Кроме этих литературных работ, Толстой возобновляет также и школу, в которой принимает участие вся семья.
«Каждое послеобеда приходят человек 35 детей, и мы их учим, – рассказывает Софья Андреевна. – Учит и Сережа, и Таня, и дядя Костя, и Левочка, и я. Это очень трудно – учить человек 10 вместе, но зато довольно весело и приятно. Мы учеников разделили, я взяла себе 8 девочек и 2 мальчика. Таня и Сережа учат довольно порядочно: в неделю все знают уже буквы и склады на слух. Учим мы их внизу, в передней, которая огромная, в маленькой столовой под лестницей и в новом кабинете. Главное то принуждает учить грамоте, что это такая потребность, и с таким удовольствием и охотой они учатся все. До обеда я учу своих детей, ложимся очень поздно и вот так регулярно идут теперь наши дни. Работаю я теперь драпировку на окна в детскую, кабинет и другую детскую, а дядя Костя мне прибивает крюки и багетки». «Каждое утро своих детей учу, каждое послеобеда школа собирается. Учить трудно, а бросить теперь уж жалко: так хорошо шло ученье, и все читают и пишут, хотя не совсем хорошо, но порядочно. Еще поучить немного, и на всю жизнь не забуду. Теперь завтра еще поучу, а послезавтра вербная суббота, и тогда на две недели всех распущу и примусь еще пристальнее за работу».

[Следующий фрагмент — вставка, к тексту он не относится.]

-- ==== Sys2Proof/Machine/Numbers.lean ====
section
/-! DEFINITION. Number formats, rounding, random words, the exact accumulator and chunk sums (04 R67-R87). -/

namespace Sys2Proof.Machine

/-! ### Formats (04 Tables 4.1, 4.2) -/

/-- The format codes of a fat pointer, in the order of their codes (04 Table 4.1). -/
inductive Format where
  | raw | s8 | s16 | s32 | fp32 | bf16 | fp16 | e4m3 | e5m2 | e3m2 | e2m3 | e2m1 | z8 | z32 | s64 | reserved
  deriving DecidableEq, Repr

/-- The format of a code (04 Table 4.1). -/
def Format.ofCode (n : Nat) : Format :=
  match n % 16 with
  | 0 => .raw | 1 => .s8 | 2 => .s16 | 3 => .s32 | 4 => .fp32 | 5 => .bf16 | 6 => .fp16 | 7 => .e4m3
  | 8 => .e5m2 | 9 => .e3m2 | 10 => .e2m3 | 11 => .e2m1 | 12 => .z8 | 13 => .z32 | 14 => .s64 | _ => .reserved

/-- The code of a format (04 Table 4.1). -/
def Format.code : Format → Nat
  | .raw => 0 | .s8 => 1 | .s16 => 2 | .s32 => 3 | .fp32 => 4 | .bf16 => 5 | .fp16 => 6 | .e4m3 => 7
  | .e5m2 => 8 | .e3m2 => 9 | .e2m3 => 10 | .e2m1 => 11 | .z8 => 12 | .z32 => 13 | .s64 => 14 | .reserved => 15

/-- Bits per element (04 Table 4.1); 0 for the reserved code. -/
def Format.bits : Format → Nat
  | .raw | .s8 | .e4m3 | .e5m2 | .z8 => 8
  | .s16 | .bf16 | .fp16 => 16
  | .s32 | .fp32 | .z32 => 32
  | .s64 => 64
  | .e3m2 | .e2m3 => 6
  | .e2m1 => 4
  | .reserved => 0

/-- Bytes of a granule (04 Table 4.1). -/
def Format.granBytes : Format → Nat
  | .raw | .s8 | .e4m3 | .e5m2 | .z8 | .e2m1 => 1
  | .s16 | .bf16 | .fp16 => 2
  | .s32 | .fp32 | .z32 => 4
  | .s64 => 8
  | .e3m2 | .e2m3 => 3
  | .reserved => 1

/-- Elements of a granule (04 Table 4.1). -/
def Format.granElems : Format → Nat
  | .e3m2 | .e2m3 => 4
  | .e2m1 => 2
  | _ => 1

/-- Whether a format takes block scales (04 Table 4.1). -/
def Format.scalable : Format → Bool
  | .s8 | .e4m3 | .e5m2 | .e3m2 | .e2m3 | .e2m1 => true
  | _ => false

/-- The kinds of format (04 Table 4.1). -/
inductive Kind where
  | raw | signed | unsigned | float | none
  deriving DecidableEq, Repr

/-- The kind of a format (04 Table 4.1). -/
def Format.kind : Format → Kind
  | .raw => .raw
  | .s8 | .s16 | .s32 | .s64 => .signed
  | .z8 | .z32 => .unsigned
  | .fp32 | .bf16 | .fp16 | .e4m3 | .e5m2 | .e3m2 | .e2m3 | .e2m1 => .float
  | .reserved => .none

/-- What the top exponent of a floating-point format encodes (04 Table 4.2). -/
inductive Special where
  | ieee | topNaN | none
  deriving DecidableEq, Repr

/-- The parameters of a floating-point format: exponent and significand widths, bias, what its top encodings are and its
canonical NaN (04 Table 4.2). -/
structure FloatFmt where
  e       : Nat
  m       : Nat
  bias    : Nat
  special : Special
  nan     : Nat
  deriving DecidableEq, Repr

/-- The floating-point formats (04 Table 4.2); other formats have no parameters. -/
def Format.float? : Format → Option FloatFmt
  | .fp32 => some ⟨8, 23, 127, .ieee, 0x7FC00000⟩
  | .bf16 => some ⟨8, 7, 127, .ieee, 0x7FC0⟩
  | .fp16 => some ⟨5, 10, 15, .ieee, 0x7E00⟩
  | .e4m3 => some ⟨4, 3, 7, .topNaN, 0x7F⟩
  | .e5m2 => some ⟨5, 2, 15, .ieee, 0x7E⟩
  | .e3m2 => some ⟨3, 2, 3, .none, 0⟩
  | .e2m3 => some ⟨2, 3, 1, .none, 0⟩
  | .e2m1 => some ⟨2, 1, 1, .none, 0⟩
  | _ => none

/-- The encoding of the largest finite magnitude (04 Table 4.2). -/
def FloatFmt.maxFinite (f : FloatFmt) : Nat :=
  match f.special with
  | .ieee => (2 ^ f.e - 1) * 2 ^ f.m - 1
  | .topNaN => 2 ^ (f.e + f.m) - 2
  | .none => 2 ^ (f.e + f.m) - 1

/-! ### Exact values -/

/-- An exact value: NaN, an infinity, or (−1)^neg × m × 2^e, where m = 0 is a signed zero. -/
inductive Num where
  | nan
  | inf (neg : Bool)
  | fin (neg : Bool) (m : Nat) (e : Int)
  deriving DecidableEq, Repr

/-- An integer as an exact value. -/
def Num.ofInt (n : Int) : Num := .fin (decide (n < 0)) n.natAbs 0

/-- Positive zero. -/
def Num.zero : Num := .fin false 0 0

/-- The value of a floating-point encoding (04 R70). -/
def FloatFmt.decode (f : FloatFmt) (v : Nat) : Num :=
  let neg := (v >>> (f.e + f.m)) % 2 == 1
  let ex := (v >>> f.m) % 2 ^ f.e
  let mant := v % 2 ^ f.m
  let sub : Num := .fin neg mant (1 - (f.bias : Int) - f.m)
  let nor : Num := .fin neg (2 ^ f.m + mant) ((ex : Int) - f.bias - f.m)
  match f.special with
  | .ieee => if ex = 2 ^ f.e - 1 then (if mant = 0 then .inf neg else .nan) else if ex = 0 then sub else nor
  | .topNaN => if v % 2 ^ (f.e + f.m) = 2 ^ (f.e + f.m) - 1 then .nan else if ex = 0 then sub else nor
  | .none => if ex = 0 then sub else nor

/-- The exact value of an encoding (04 R68-R71); raw bytes read as unsigned bytes. -/
def Format.decode (f : Format) (v : Nat) : Num :=
  match f.float? with
  | some p => p.decode (v % 2 ^ f.bits)
  | none =>
    match f.kind with
    | .signed => .ofInt (BitVec.ofNat f.bits v).toInt
    | _ => .ofInt (v % 2 ^ f.bits)

/-- A magnitude shifted by 2^k, as its integer part and whether bits were lost. -/
def shiftMag (m : Nat) (k : Int) : Nat × Bool :=
  if 0 ≤ k then (m <<< k.toNat, false)
  else (m >>> (-k).toNat, decide (m % 2 ^ (-k).toNat ≠ 0))

/-- −x. -/
def Num.neg : Num → Num
  | .nan => .nan
  | .inf s => .inf (!s)
  | .fin s m e => .fin (!s) m e

/-- |x|. -/
def Num.abs : Num → Num
  | .nan => .nan
  | .inf _ => .inf false
  | .fin _ m e => .fin false m e

/-- Whether a value is NaN. -/
def Num.isNaN : Num → Bool
  | .nan => true
  | _ => false

/-- The signed integer x × 2^k of a finite value whose bits reach no lower than 2^-k; bits below are dropped toward
minus infinity. -/
def Num.scaledInt (s : Bool) (m : Nat) (e : Int) (k : Int) : Int :=
  let r := shiftMag m (e + k)
  if s then -((r.1 : Int) + (if r.2 then 1 else 0)) else r.1

/-- The exact sum, with IEEE 754's rules for infinities and the sign of an exact zero (04 R86, 05 R104). -/
def Num.add : Num → Num → Num
  | .nan, _ | _, .nan => .nan
  | .inf s, .inf t => if s = t then .inf s else .nan
  | .inf s, .fin .. => .inf s
  | .fin .., .inf t => .inf t
  | .fin s m e, .fin t n f =>
    let l := min e f
    let a : Int := (m <<< (e - l).toNat : Nat)
    let b : Int := (n <<< (f - l).toNat : Nat)
    let sum := (if s then -a else a) + (if t then -b else b)
    if sum = 0 then .fin (m == 0 && n == 0 && s && t) 0 0 else .fin (decide (sum < 0)) sum.natAbs l

/-- The exact product (05 R104). -/
def Num.mul : Num → Num → Num
  | .nan, _ | _, .nan => .nan
  | .inf s, .inf t => .inf (s != t)
  | .inf s, .fin t n _ => if n = 0 then .nan else .inf (s != t)
  | .fin s m _, .inf t => if m = 0 then .nan else .inf (s != t)
  | .fin s m e, .fin t n f => .fin (s != t) (m * n) (e + f)

/-- Multiplication by a power of two. -/
def Num.scale (x : Num) (k : Int) : Num :=
  match x with
  | .fin s m e => .fin s m (e + k)
  | y => y

/-- The quotient, to 192 significant bits with a sticky bit below them, so that every rounding of it is that of the exact
quotient (05 R104). -/
def Num.div : Num → Num → Num
  | .nan, _ | _, .nan => .nan
  | .inf _, .inf _ => .nan
  | .inf s, .fin t _ _ => .inf (s != t)
  | .fin s _ _, .inf t => .fin (s != t) 0 0
  | .fin s m e, .fin t n f =>
    if n = 0 then (if m = 0 then .nan else .inf (s != t))
    else if m = 0 then .fin (s != t) 0 0
    else
      let k := 192 + Nat.log2 n + (e - f).toNat
      let q := (m <<< k) / n
      let sticky := if (m <<< k) % n = 0 then 0 else 1
      .fin (s != t) (2 * q + sticky) (e - f - k - 1)

/-- The square root, to at least 128 significant bits with a sticky bit (05 R104). -/
def Num.sqrt : Num → Num
  | .nan => .nan
  | .inf s => if s then .nan else .inf false
  | .fin s m e =>
    if m = 0 then .fin s 0 0
    else if s then .nan
    else
      let k : Nat := 256 + (e % 2).toNat
      let a := m <<< k
      let r := isqrt a
      .fin false (2 * r + (if r * r = a then 0 else 1)) ((e - k) / 2 - 1)

/-- Numerical order of two values that are not NaN, −0 equal to +0. -/
def Num.lt (x y : Num) : Bool :=
  match x, y with
  | .nan, _ | _, .nan => false
  | .inf s, .inf t => s && !t
  | .inf s, .fin .. => s
  | .fin .., .inf t => !t
  | .fin s m e, .fin t n f =>
    let l := min e f
    let a : Int := (m <<< (e - l).toNat : Nat)
    let b : Int := (n <<< (f - l).toNat : Nat)
    decide ((if s then -a else a) < (if t then -b else b))

/-- Equality of two values, false on NaN, −0 equal to +0 (05 R106). -/
def Num.eq (x y : Num) : Bool := !x.isNaN && !y.isNaN && !Num.lt x y && !Num.lt y x

/-- Whether x sorts below y when −0 is ordered below +0 (05 R105); neither is NaN. -/
def Num.below (x y : Num) : Bool :=
  Num.lt x y || (Num.eq x y && (match x, y with
    | .fin s 0 _, .fin t 0 _ => s && !t
    | _, _ => false))

/-! ### Rounding to a format (04 R77-R79) -/

/-- The rounding modes (04 R77). -/
inductive Rnd where
  | rn | rz | sr
  deriving DecidableEq, Repr

/-- NaNOut (04 Table 4.5). -/
def FloatFmt.nanOut (f : FloatFmt) : Nat := f.nan

/-- Overflow (04 Table 4.5). -/
def FloatFmt.overflow (f : FloatFmt) (s sat : Bool) : Nat :=
  let sign := if s then 2 ^ (f.e + f.m) else 0
  match f.special with
  | .ieee => sign + (if sat then f.maxFinite else (2 ^ f.e - 1) * 2 ^ f.m)
  | .topNaN => if sat then sign + f.maxFinite else f.nan
  | .none => sign + f.maxFinite

/-- Whether the kept significand is incremented: `frac / 2^bits` is the discarded fraction g (04 R77). -/
def roundUp (mode : Rnd) (odd : Bool) (frac bits : Nat) (rw : Nat) : Bool :=
  match mode with
  | .rn => decide (2 * frac > 2 ^ bits) || (decide (2 * frac = 2 ^ bits) && odd)
  | .rz => false
  | .sr => decide ((frac * 2 ^ 16) / 2 ^ bits + rw ≥ 2 ^ 16)

/-- RoundToFormat (04 R77): the encoding nearest to an exact value. -/
def FloatFmt.round (f : FloatFmt) (x : Num) (mode : Rnd) (sat : Bool) (rw : Nat) : Nat :=
  match x with
  | .nan => f.nanOut
  | .inf s => f.overflow s sat
  | .fin s m e =>
    let sign := if s then 2 ^ (f.e + f.m) else 0
    if m = 0 then sign
    else
      let b : Int := max ((Nat.log2 m : Int) + e) (1 - (f.bias : Int))
      let u : Int := b - f.m
      -- a / u = m × 2^(e − u)
      let q := (shiftMag m (e - u)).1
      let bits := (u - e).toNat
      let frac := m % 2 ^ bits
      let q := if roundUp mode (q % 2 == 1) frac bits rw then q + 1 else q
      -- encode q × 2^u
      let enc : Nat :=
        if q < 2 ^ f.m then q
        else ((b + f.bias).toNat - 1) * 2 ^ f.m + q
      if enc > f.maxFinite then f.overflow s (sat || mode = .rz) else sign + enc

/-- RoundToFormat for a format code; a format that is not floating-point gives 0 (never asked for). -/
def roundToFormat (x : Num) (f : Format) (mode : Rnd) (sat : Bool) (rw : Nat) : Nat :=
  match f.float? with
  | some p => p.round x mode sat rw
  | none => 0

/-- FP32 to nearest, without saturation. -/
def roundFp32 (x : Num) : Nat := roundToFormat x .fp32 .rn false 0

/-- The least value of an integer format (04 R79). -/
def Format.minInt (f : Format) : Int :=
  match f.kind with
  | .signed => -(2 ^ (f.bits - 1) : Nat)
  | _ => 0

/-- The greatest value of an integer format (04 R79). -/
def Format.maxInt (f : Format) : Int :=
  match f.kind with
  | .signed => (2 ^ (f.bits - 1) : Nat) - 1
  | _ => (2 ^ f.bits : Nat) - 1

/-- Saturate to an integer format (04 R79). -/
def saturate (v : Int) (f : Format) : Int := min (max v f.minInt) f.maxInt

/-- Wrap to an integer format (04 R79). -/
def wrap (v : Int) (f : Format) : Int :=
  match f.kind with
  | .signed => (BitVec.ofInt f.bits v).toInt
  | _ => v % (2 ^ f.bits : Nat)

/-- The encoding of an integer in a format's bits. -/
def encodeInt (v : Int) (f : Format) : Nat := (BitVec.ofInt f.bits v).toNat

/-- RoundToInt (04 R79). -/
def roundToInt (x : Num) (f : Format) (mode : Rnd) (rw : Nat) : Int :=
  match x with
  | .nan => 0
  | .inf s => if s then f.minInt else f.maxInt
  | .fin s m e =>
    let q := (shiftMag m e).1
    let bits := (-e).toNat
    let frac := m % 2 ^ bits
    let q := if roundUp mode (q % 2 == 1) frac bits rw then q + 1 else q
    saturate (if s then -(q : Int) else q) f

/-- Narrow an exact value to any arithmetic format: rounding to nearest into a floating-point format, RoundToInt otherwise. -/
def narrow (x : Num) (f : Format) (mode : Rnd) (sat : Bool) (rw : Nat) : Nat :=
  match f.float? with
  | some p => p.round x mode sat rw
  | none => encodeInt (roundToInt x f mode rw) f

/-! ### Random words (04 R80, R81) -/

/-- Mix64, the SplitMix64 finaliser (04 R80). -/
def mix64 (z : Word) : Word :=
  let z := (z ^^^ (z >>> 30)) * 0xBF58476D1CE4E5B9#64
  let z := (z ^^^ (z >>> 27)) * 0x94D049BB133111EB#64
  z ^^^ (z >>> 31)

/-- RandomWord (04 R81). -/
def randomWord (seed a : Word) (n : Nat) : Nat :=
  (mix64 (seed ^^^ (a >>> 1) ^^^ (BitVec.ofNat 64 (n <<< 40))) >>> 48).toNat

/-! ### The exact accumulator (04 R83-R85) -/

/-- The accumulator (04 Table 4.7); bit i of V has weight 2^(i − 149). -/
structure Acc where
  v    : Int
  cnt  : Nat
  nan  : Bool
  pinf : Bool
  ninf : Bool
  nz   : Bool
  deriving DecidableEq, Repr

/-- AccClear (04 R84). -/
def Acc.clear : Acc := ⟨0, 0, false, false, false, true⟩

/-- ExactAdd (04 R84). -/
def Acc.add (a : Acc) (x : Num) : Acc :=
  let a := if a.cnt = 2 ^ 42 then { a with nan := true } else { a with cnt := a.cnt + 1 }
  match x with
  | .nan => { a with nan := true, nz := false }
  | .inf s => if s then { a with ninf := true, nz := false } else { a with pinf := true, nz := false }
  | .fin s m e => { a with v := a.v + Num.scaledInt s m e 149, nz := a.nz && s && m == 0 }

/-- ExactAddPair (04 R84). -/
def Acc.addPair (a : Acc) (n e : Int) : Acc :=
  if (0 ≤ e ∧ (n.natAbs <<< e.toNat) ≥ 2 ^ 128) ∨ (e < 0 ∧ n.natAbs ≥ 2 ^ (128 + (-e).toNat)) then { a with nan := true }
  else a.add (.fin (decide (n < 0)) n.natAbs e)

/-- Two accumulators of disjoint contributions as one: every step of ExactAdd commutes (04 R84). -/
def Acc.merge (a b : Acc) : Acc :=
  { v := a.v + b.v, cnt := min (a.cnt + b.cnt) (2 ^ 42),
    nan := a.nan || b.nan || decide (a.cnt + b.cnt > 2 ^ 42), pinf := a.pinf || b.pinf, ninf := a.ninf || b.ninf,
    nz := a.nz && b.nz }

/-- The exact value that AccRound reads, with its special cases (04 R85). -/
def Acc.value (a : Acc) : Num :=
  if a.nan || (a.pinf && a.ninf) then .nan
  else if a.pinf then .inf false
  else if a.ninf then .inf true
  else if a.v = 0 then .fin (decide (a.cnt > 0) && a.nz) 0 0
  else .fin (decide (a.v < 0)) a.v.natAbs (-149)

/-- AccRound (04 R85). -/
def Acc.round (a : Acc) (f : Format) (mode : Rnd) (sat : Bool) (rw : Nat) : Nat :=
  roundToFormat a.value f mode sat rw

/-! ### Elements of an operand (04 R71, R72, R76) -/

/-- The value of an E8M0 scale byte as an exponent; none for NaN (04 R72). -/
def scaleExp (s : Byte) : Option Int := if s = 0xFF then none else some ((s.toNat : Int) - 127)

/-- The bit offset of element i from the operand's first byte (04 R71): whole granules are little-endian. -/
def elemBitOffset (f : Format) (i : Nat) : Nat := i * f.bits

/-- Element i of a list of bytes (04 R71, R76). -/
def elemBits (f : Format) (bytes : List Byte) (i : Nat) : Nat :=
  let b := elemBitOffset f i
  (ofBytes ((bytes.drop (b / 8)).take 9) >>> (b % 8)) % 2 ^ f.bits

/-- A value times its block's scale (04 R76). -/
def applyScale (x : Num) (s : Byte) : Num :=
  match scaleExp s with
  | none => .nan
  | some k => x.scale k

/-! ### Chunked matrix sums (04 R86) -/

/-- The exact sum of products, with the sign rule of an exact zero (04 R86). -/
def dotNum (l : List (Num × Num)) : Num :=
  match l with
  | [] => .zero
  | p :: l => l.foldl (fun s p => s.add (p.1.mul p.2)) (p.1.mul p.2)

/-- One chunk's sum with its scales (04 R86). -/
def chunkSum (l : List (Num × Num)) (scales : Option (Byte × Byte)) : Num :=
  match scales with
  | none => dotNum l
  | some (sa, sb) =>
    match scaleExp sa, scaleExp sb with
    | some a, some b => (dotNum l).scale (a + b)
    | _, _ => .nan

end Sys2Proof.Machine
end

Эта новая волна творчества, как и прежде, вся проходит в семье. Софья Андреевна учит в школе, живо интересуется работой Льва Николаевича над «Азбукой», в письмах своих она постоянно говорит о «книжечках», сообщает о ходе работы, вместе с мужем возмущается, что «печатанье нашей азбучки идет тихо, так как Рис [144] , по своему обыкновению, обманул», помогает держать корректуры.
Лето для работы пропало: Лев Николаевич опять ездил в Самарскую губернию покупать именье, а осенью он писал Фету: «Пришла дурная погода, и дух работы и тишины приближается, и я ему радуюсь. Немножко охоты и хозяйственные заботы и потом жизнь с собой и с семьей – и только. Я с радостью думаю об этом, и потому верю, что я счастлив».
Но настроение Софьи Андреевны
«Видимся мы мало, а когда видимся, тогда я уж так уставши, нервы мои так расстроены, что я начинаю с ним ссориться. Ведь он, кстати, не признает во мне ни усталости ни болезни, – разве уж совсем плохо».
«Очень у нас скучно и уединенно. Только делами спасаешься от той малодушной скуки, которая невольно иногда находит, и хотелось бы иногда и общества и какого-нибудь неразумного удовольствия. Если б я говорила, что этого никогда не хочется, я была бы не искренна». «Праздники, думаю, проведем не весело. Ничто не готовится и никто к нам не собирается».
Это писалось 30 ноября; 22 декабря она пишет сестре «впопыхах… У нас готовятся к елке, настраивают фортепиано, моют двери и окна, игрушек вчера вечером Левочка накупил в Туле, дети в волнении, шумят и радуются». В этом же письме приписывает сам Лев Николаевич: «Всегда часто об вас вспоминаешь, но особенно теперь, при празднике. Вчера ездил в Тулу закупать к елке. Я это очень люблю, а нынче окна моют, игрушки в коробках везде, люди в баню идут, дети заглядывают куда не следует, догадываются. Мы придумывали, как что подарить барышням, успеем ли и т. д.»
Детей к тому времени было 6 человек. В одном из писем к А. А. Толстой Лев Николаевич дает их подробную характеристику.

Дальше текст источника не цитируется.